Now copy the numerical result above and paste it into an edit window to have a good look at it. Notice anything interesting? The last 249 digits are all zeros. How did this happen and what does it mean?

To be honest, when I did this calculation for the first time, I thought I'd found a bug. So I looked at the values of N! for N in the range 900 to 1000 and discovered that the zeros accumulate on the end of N! as N gets bigger. Let's think about it for a bit: N! is a cumulative product, so once a zero has appeared on the end there is no way to get rid of it by multiplying by a positive integer.

How do the zeros appear? Well, this isn't to hard to figure out. Obviously, each time you reach a multiple of 10, you will add (at least) one more zero to the cumulative product. But what about multiples of 5? Well, you would add one more zero if you can match the 5 to a 2 within the factors, and there are lots of lonely 2s in that list. So, to summarize, each time N is a multiple of 5, you add at least one zero onto the cumulative product N!.

So here's the question we're going to solve: For an arbitrary N, can you predict exactly how many trailing zeros there will be in N!?
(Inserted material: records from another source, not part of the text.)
-- ==== Sys2Proof/Machine/Beads.lean ====
section
/-! DEFINITION. Chapters 05 and 06, what admission and settling share: bead records, the table as it will stand at a boundary, occurrences that are skipped, and opening carry entries. -/

namespace Sys2Proof.Machine

/-! ## Bead records (R145 to R149) -/

def Occ.bead_ (o : Occ) : BeadRec := beadOf o.record

/-- A record with its ENABLE bit set or cleared (R167). -/
def withEnable (r : List Byte) (on : Bool) : List Byte :=
  let c := u16 r 0
  le 2 (c - flag (bit c 7) 7 + flag on 7) ++ r.drop 2

/-! ## The table (R142 to R144, R152, R165 to R167) -/

def State.bead (s : State) (b : Nat) : Bead := fget {} s.abacus.beads b
def State.setBead (s : State) (b : Nat) (x : Bead) : State := { s with abacus := { s.abacus with beads := fput {} s.abacus.beads b x } }

/-- The configured beads as a start loads them (R144). -/
def loadBeads (c : Cfg) : FMap Bead :=
  (c.recordsOf 0x8401).foldl (fun m r => fput {} m r.inst { origin := 1, record := (c.value 0x8401 r.inst).getD r.value }) []

/-- A configured bead follows the configuration: a record that the boundary replaces enters the table (R143, R167). -/
def refreshBead (old new : Cfg) (m : FMap Bead) (i : Nat) : FMap Bead :=
  match new.value 0x8401 i with
  | none => fput {} m i {}
  | some v => if old.value 0x8401 i = some v then m else fput {} m i { origin := 1, record := v, spent := (fget {} m i).spent }

/-- One change of R165. -/
def applyChange (m : FMap Bead) (x : BeadChange) : FMap Bead :=
  match x.kind with
  | 0 => fput {} m x.bead { origin := 2, record := x.record }
  | 1 => fput {} m x.bead {}
  | _ =>
    let b := fget {} m x.bead
    if b.record = [] then m else fput {} m x.bead { b with record := withEnable b.record x.enable }

/-- The table after the configuration and the changes of a boundary. -/
def tableAfter (old new : Cfg) (changes : List BeadChange) (m : FMap Bead) : FMap Bead :=
  let insts := ((old.recordsOf 0x8401).map Record.inst ++ (new.recordsOf 0x8401).map Record.inst).eraseDups
  changes.foldl applyChange (insts.foldl (refreshBead old new) m)

/-- The configuration as it will stand at the boundary of rod `r` (R97, R103). -/
def futureCfg (s : State) (r : Nat) : Cfg :=
  (applyStaged (applyNextBase { s with phase := { s.phase with now := ⟨r, 0⟩ } })).cfg

/-- The table as it will stand at the boundary of rod `r` (R165). -/
def tableAt (s : State) (r : Nat) : FMap Bead :=
  tableAfter s.cfg (futureCfg s r) (s.abacus.changes.filter fun x => decide (x.boundary ≤ r)) s.abacus.beads

/-- The boundary at which a command executed now takes effect (R165). -/
abbrev effectBoundary (s : State) : Nat := s.stageBoundary

/-- A bead's selector names rod `r` (R151 to R153). -/
def selectorNames (s : State) (b : Nat) (x : BeadRec) (r : Nat) : Bool :=
  match x.select with
  | 0 => r % 2 ^ x.n == x.residue
  | 1 => r == x.cycle
  | _ => (fget {} s.abacus.calendar b).armed == some r

/-- A bead that is enabled and not spent is named for rod `r`, whatever its gate. -/
def named (s : State) (b : Nat) (x : Bead) (r : Nat) : Bool :=
  !x.spent && x.record != [] && (beadOf x.record).enabled && selectorNames s b (beadOf x.record) r

/-! ## Occurrences -/

/-- The occurrence of a specific-cycle bead is over (R152). -/
def spend (o : Occ) (s : State) : State :=
  let b := s.bead o.bead
  if o.bead_.select = 1 ∧ b.record ≠ [] ∧ (beadOf b.record).select = 1 ∧ (beadOf b.record).cycle = o.bead_.cycle then s.setBead o.bead { b with spent := true } else s

/-- What an occurrence adds to the accounts of its rod (R203, R205). -/
def addCharge (c : Charges) (b : BeadRec) (k : Int) : Charges :=
  let onPhase := fun (i : Nat) => decide (b.phase = i + 1)
  { c with
    power := c.power.mapIdx fun i x => if onPhase i then x + k * max b.power 0 else x
    ramp := c.ramp.mapIdx fun i (x : Nat) => if onPhase i then ((x : Int) + k * b.inrush).toNat else x
    heat := c.heat + k * max b.heat 0 }

/-- Release what an occurrence reserved (R189, R195). -/
def release (o : Occ) (s : State) : State :=
  let c1 := if s.reck.charges.rod = o.rod then addCharge s.reck.charges o.bead_ (-1) else s.reck.charges
  let c2 := if s.reck.chargesNow.rod = o.rod then addCharge s.reck.chargesNow o.bead_ (-1) else s.reck.chargesNow
  { s with reck := { s.reck with charges := c1, chargesNow := c2 } }

/-- An occurrence that waits: admitted and not fired, or sliding. -/
def Occ.waits (o : Occ) : Bool := decide (o.state ≤ 1)

/-- Every occurrence that waits, in the two lists and sliding. -/
def waitingOccs (s : State) : List Occ :=
  (s.abacus.current ++ s.abacus.next.getD []).filter Occ.waits ++ s.abacus.sliding

/-- Mark the occurrences of the lists that a test names with a state, and take those that slide out of the sliding list. -/
def markOccs (p : Occ → Bool) (st : Nat) (s : State) : State :=
  let f := fun (o : Occ) => if o.waits && p o then { o with state := st, entry := none } else o
  { s with abacus := { s.abacus with
    current := s.abacus.current.map f
    next := s.abacus.next.map fun l => l.map f
    sliding := s.abacus.sliding.filter fun o => !p o } }

/-- BEAD.SKIPPED (R171). -/
def raiseSkipped (o : Occ) (cause : Nat) (s : State) : State :=
  raise 0x0402 [o.bead, low32 o.rod, cause]
    (spend o { s with abacus := { s.abacus with skipped := s.abacus.skipped + 1, ended := (o.bead, o.home) :: s.abacus.ended } })

/-- Every waiting occurrence that a test names is skipped, with its reservation released. -/
def skipOccs (p : Occ → Bool) (cause : Nat) (s : State) : State :=
  let os := (waitingOccs s).filter p
  let listed := ((s.abacus.current ++ s.abacus.next.getD []).filter Occ.waits).filter p
  let s1 := listed.foldl (fun s o => release o s) (markOccs p 4 s)
  os.foldl (fun s o => raiseSkipped o cause s) s1

/-! ## Carry entries (R175, R181 to R183, R196) -/

def Cfg.carry (c : Cfg) : List Byte := c.valueOr 0x8501 0 [1, 16, 0, 0]
def State.entry (s : State) (e : Nat) : CarryEntry := fget {} s.carry.entries e
def State.setEntry (s : State) (e : Nat) (x : CarryEntry) : State := { s with carry := { s.carry with entries := fput {} s.carry.entries e x } }

/-- The entries of a chain in the order in which they opened. -/
def insertEntry (x : Nat × CarryEntry) : List (Nat × CarryEntry) → List (Nat × CarryEntry)
  | [] => [x]
  | y :: ys => if x.2.order ≤ y.2.order then x :: y :: ys else y :: insertEntry x ys
def chainEntries (s : State) (chain : Nat) : List (Nat × CarryEntry) :=
  (s.carry.entries.filter fun e => e.2.chain == chain).foldr insertEntry []

/-- The lowest free entry number. -/
def freeEntry (s : State) : Option Nat := (List.range 128).find? fun e => (s.entry e).state == 0

/-- An operation did not speculate under R181 or R183; one that the carry record forbids is not counted (R196, R197). -/
def countRefused (s : State) : State := if u8 s.cfg.carry 0 ≠ 1 then s else { s with carry := { s.carry with refused := min (s.carry.refused + 1) 0xFFFFFFFF } }

/-- An entry is available to an operation that joins some chains (R181, R183, R196). -/
def entryAvailable (s : State) (loopOp root : Bool) (chains : List Nat) : Bool :=
  let members := s.carry.entries.filter fun e => chains.contains e.2.chain
  let spare := 128 - s.carry.entries.length
  u8 s.cfg.carry 0 == 1 && decide (spare > (if loopOp then u8 s.cfg.carry 1 else 0))
    && decide (members.length + 1 ≤ 32) && decide ((members.filter fun e => e.2.root).length + flag root 0 ≤ 4)

/-- Occupancy has reached 128: CARRY.FULL once per filling (R198, R199). -/
def noteFull (s : State) : State :=
  if s.carry.entries.length ≥ 128 ∧ s.carry.full = false then
    raise 0x0503 [low32 s.cycle, s.angle, s.carry.refused] { s with carry := { s.carry with full := true } }
  else s

/-- Open an entry for an operation that rests on some chains; they merge under the lowest of their numbers (R183). None where R181 or R183 leaves no entry, and the refusal is counted. -/
def openEntry (x : CarryEntry) (chains : List Nat) (s : State) : Option Nat × State :=
  let loopOp := x.kind == 1 || x.kind == 3
  match freeEntry s with
  | none => (none, countRefused s)
  | some e =>
    if entryAvailable s loopOp x.root chains then
      let chain := match chains with
        | [] => e
        | c :: cs => cs.foldl min c
      let merged := s.carry.entries.map fun y => if chains.contains y.2.chain then (y.1, { y.2 with chain := chain }) else y
      let y : CarryEntry := { x with state := 1, chain := chain, opened := s.phase.now, order := s.carry.order }
      let s1 := { s with carry := { s.carry with entries := fput {} merged e y, order := s.carry.order + 1 } }
      (some e, noteFull { s1 with carry := { s1.carry with
        opened := min (s1.carry.opened + 1) 0xFFFFFFFF
        peak := max s1.carry.peak s1.carry.entries.length
        longest := max s1.carry.longest (chainEntries s1 chain).length } })
    else (none, countRefused s)

/-- The horizon of a chain: the earliest among its INPUT roots that are OPEN (R185). -/
def chainHorizon (s : State) (chain : Nat) : Option Instant :=
  ((chainEntries s chain).filterMap fun e => if e.2.kind = 1 ∧ e.2.root ∧ e.2.state = 1 then e.2.horizon else none).foldl
    (fun (a : Option Instant) h => match a with
      | none => some h
      | some x => if x.tu ≤ h.tu then some x else some h) none

end Sys2Proof.Machine
end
Again, this can be solved analytically (and if you go looking on the web, you will discover that this is an old chestnut of a math problem that's sometimes used in job interviews to test analytical ability), but what I want to do here is to show how we can use Rascal to play around with the problem space a bit to help us build up our intuition. This is very much like what we do in empirical software engineering, when we have lots of data to analyze, and we're trying to look for patterns that might explain behaviours, such as why some functions are more likely to be associated with bugs than others. In that kind of situation, we typically go through two stages: first, we wade through the data, exploring relationships, looking for unusual lumps or recognizable patters; second, we build theories of how the world works, and test them out using the data. In both stages, we not only look at the data, we play with it. We build little tools to help answer our questions, see where our hunches lead us. We use this "play" to improve our understanding of the problem space, and build intuition about how it works as testable theories. In empirical software engineering, as in most other sciences, we usually don't get concrete proof of a theory; rather, we gather evidence towards ultimately accepting or rejecting the theories (tho often, we may choose to use this evidence to refine the theories and try again).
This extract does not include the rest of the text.